Though China has abandoned the Cold War arms-race ideology, it has somehow fallen into the trap of GDP worshipping and has replaced the good life of its people with GDP supremacy. At all government levels officials are chasing GDP growth not only because it’s the main measurement of their political performance and image but also because it brings tax revenue and massive opportunities. It’s no wonder nothing came out of the Green GDP initiative that was promoted a few years ago.
At the present stage, China’s GDP is growing more and more at odds with the better life Chinese people aspire to.
China is paying a huge cost for the local governments’ neglect of environmental protection. According to a World Bank study in 2007, water and air pollution are costing China 5.8% of its GDP. Pollution has become China’s number one killer. Recent protests against polluting factories across the country are just the tip of the iceberg.
Smart investing, not just investing
The government is using the rapid expansion of its land revenues and local financing platforms (government-backed investment companies through which local governments raise money for public works) to engage in investments. In the short term this will maintain a rapid economic growth but in the long term “there is no free lunch.” These funds could have been distributed to where society needs them through a market mechanism.
Take high-speed rail for example. To evaluate the social value of high-speed rail two questions need to be answered. First, is there a way of achieving these projects at a lower cost? Just think about Liu Zhijun, the former Minister of Railways, who is now jailed and under investigation for alleged corruption. Second, are there sectors that need more urgent investment than high-speed rail?
Think about how difficult and expensive it is for people to see a doctor. Even more important, government-led investment is intensifying investment dependence and the imbalance in income distribution as well as making the Chinese economy fall into an investment-driven quagmire from which it will be incapable of extricating itself.
At the “catch-up” stage, the strong government-led model has certain advantages due to the high efficiency of decision-making and the ability to mobilize resources. But with the passage of time this model brings high social costs that rapidly aggravates an unfair income distribution gap.
Instead of being the defender of competition rules, the government will become a competitor itself –against the people –, which will eventually lead to the marginalization of the rule of law. As Professor Wu Jinglian warned, “China's economic contradictions and social conflicts have almost reached the critical point.”

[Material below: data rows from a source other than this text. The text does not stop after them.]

theorem State.chan_setChan (s : State) (c c' : Chan) (ch : Channel) :
    (s.setChan c ch).chan c' = if c' = c then ch else s.chan c' := by
  cases c <;> cases c' <;> rfl

theorem State.chan_setChan_other (s : State) {c c' : Chan} (h : c' ≠ c) (ch : Channel) :
    (s.setChan c ch).chan c' = s.chan c' := by
  simp [State.chan_setChan, h]

@[simp] theorem State.setChan_chan (s : State) (c : Chan) : s.setChan c (s.chan c) = s := by
  cases c <;> rfl

@[simp] theorem State.setChan_setChan (s : State) (c : Chan) (x y : Channel) :
    (s.setChan c x).setChan c y = s.setChan c y := by
  cases c <;> rfl

theorem State.setChan_comm (s : State) {c c' : Chan} (h : c' ≠ c) (x y : Channel) :
    (s.setChan c x).setChan c' y = (s.setChan c' y).setChan c x := by
  cases c <;> cases c' <;> first | rfl | exact absurd rfl h

@[simp] theorem State.loads_setChan (s : State) (c : Chan) (ch : Channel) : (s.setChan c ch).loads = s.loads := by
  cases c <;> rfl

@[simp] theorem State.nextLoader_setChan (s : State) (c : Chan) (ch : Channel) : (s.setChan c ch).nextLoader = s.nextLoader := by
  cases c <;> rfl

@[simp] theorem State.guestStalled_setChan (s : State) (c : Chan) (ch : Channel) : (s.setChan c ch).guestStalled = s.guestStalled := by
  cases c <;> rfl

@[simp] theorem State.inputs_setChan (s : State) (c : Chan) (ch : Channel) : (s.setChan c ch).inputs = s.inputs := by
  cases c <;> rfl

@[simp] theorem State.answers_setChan (s : State) (c : Chan) (ch : Channel) : (s.setChan c ch).answers = s.answers := by
  cases c <;> rfl

@[simp] theorem State.draws_setChan (s : State) (c : Chan) (ch : Channel) : (s.setChan c ch).draws = s.draws := by
  cases c <;> rfl

@[simp] theorem State.reads_setChan (s : State) (c : Chan) (ch : Channel) : (s.setChan c ch).reads = s.reads := by
  cases c <;> rfl

@[simp] theorem State.events_setChan (s : State) (c : Chan) (ch : Channel) : (s.setChan c ch).events = s.events := by
  cases c <;> rfl

@[simp] theorem State.released_setChan (s : State) (c : Chan) (ch : Channel) : (s.setChan c ch).released = s.released := by
  cases c <;> rfl

@[simp] theorem State.cfg_setChan (s : State) (c : Chan) (ch : Channel) : (s.setChan c ch).cfg = s.cfg := by
  cases c <;> rfl

/-! ### Slots of a channel -/

@[simp] theorem Channel.slot_setSlot_same (ch : Channel) (sl : Slot) (d : Option Drive) :
    (ch.setSlot sl d).slot sl = d := by
  cases sl <;> rfl

theorem Channel.slot_setSlot (ch : Channel) (sl sl' : Slot) (d : Option Drive) :
    (ch.setSlot sl d).slot sl' = if sl' = sl then d else ch.slot sl' := by
  cases sl <;> cases sl' <;> rfl

@[simp] theorem Channel.devCtl_setSlot (ch : Channel) (sl : Slot) (d : Option Drive) :
    (ch.setSlot sl d).devCtl = ch.devCtl := by
  cases sl <;> rfl

@[simp] theorem Channel.primarySelected_setSlot (ch : Channel) (sl : Slot) (d : Option Drive) :
    (ch.setSlot sl d).primarySelected = ch.primarySelected := by
  cases sl <;> rfl

@[simp] theorem Channel.slot_mapDrives (ch : Channel) (f : Drive → Drive) (sl : Slot) :
    (ch.mapDrives f).slot sl = (ch.slot sl).map f := by
  cases sl <;> rfl

@[simp] theorem Channel.devCtl_mapDrives (ch : Channel) (f : Drive → Drive) : (ch.mapDrives f).devCtl = ch.devCtl := rfl

@[simp] theorem Channel.primarySelected_mapDrives (ch : Channel) (f : Drive → Drive) :
    (ch.mapDrives f).primarySelected = ch.primarySelected := rfl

Seventy-three Chinese companies made it to the 2012 Fortune 500 list, among which only five are private enterprises. The reason why state-owned enterprises are so powerful is mainly due to their administrative monopoly status and hidden advantages such as access to economic resources. Not only is this contradictory to the basic element of fair play in a market economy, it also is becoming a hotbed for corruption and social inequity.
Understanding these problems will help one to understand why even though the Chinese economy rules the world, public discontent is growing.
Thus to realize each Chinese person’s dream, the government must abandon the GDP-driven pursuit and return to the ultimate goal of economic development, that is, to make its people happy. To achieve this, public authority ought to be constrained. Just like in my ten wishes, only if remarkable progress is be made in restraining the misuse of power, can the other nine wishes be fulfilled.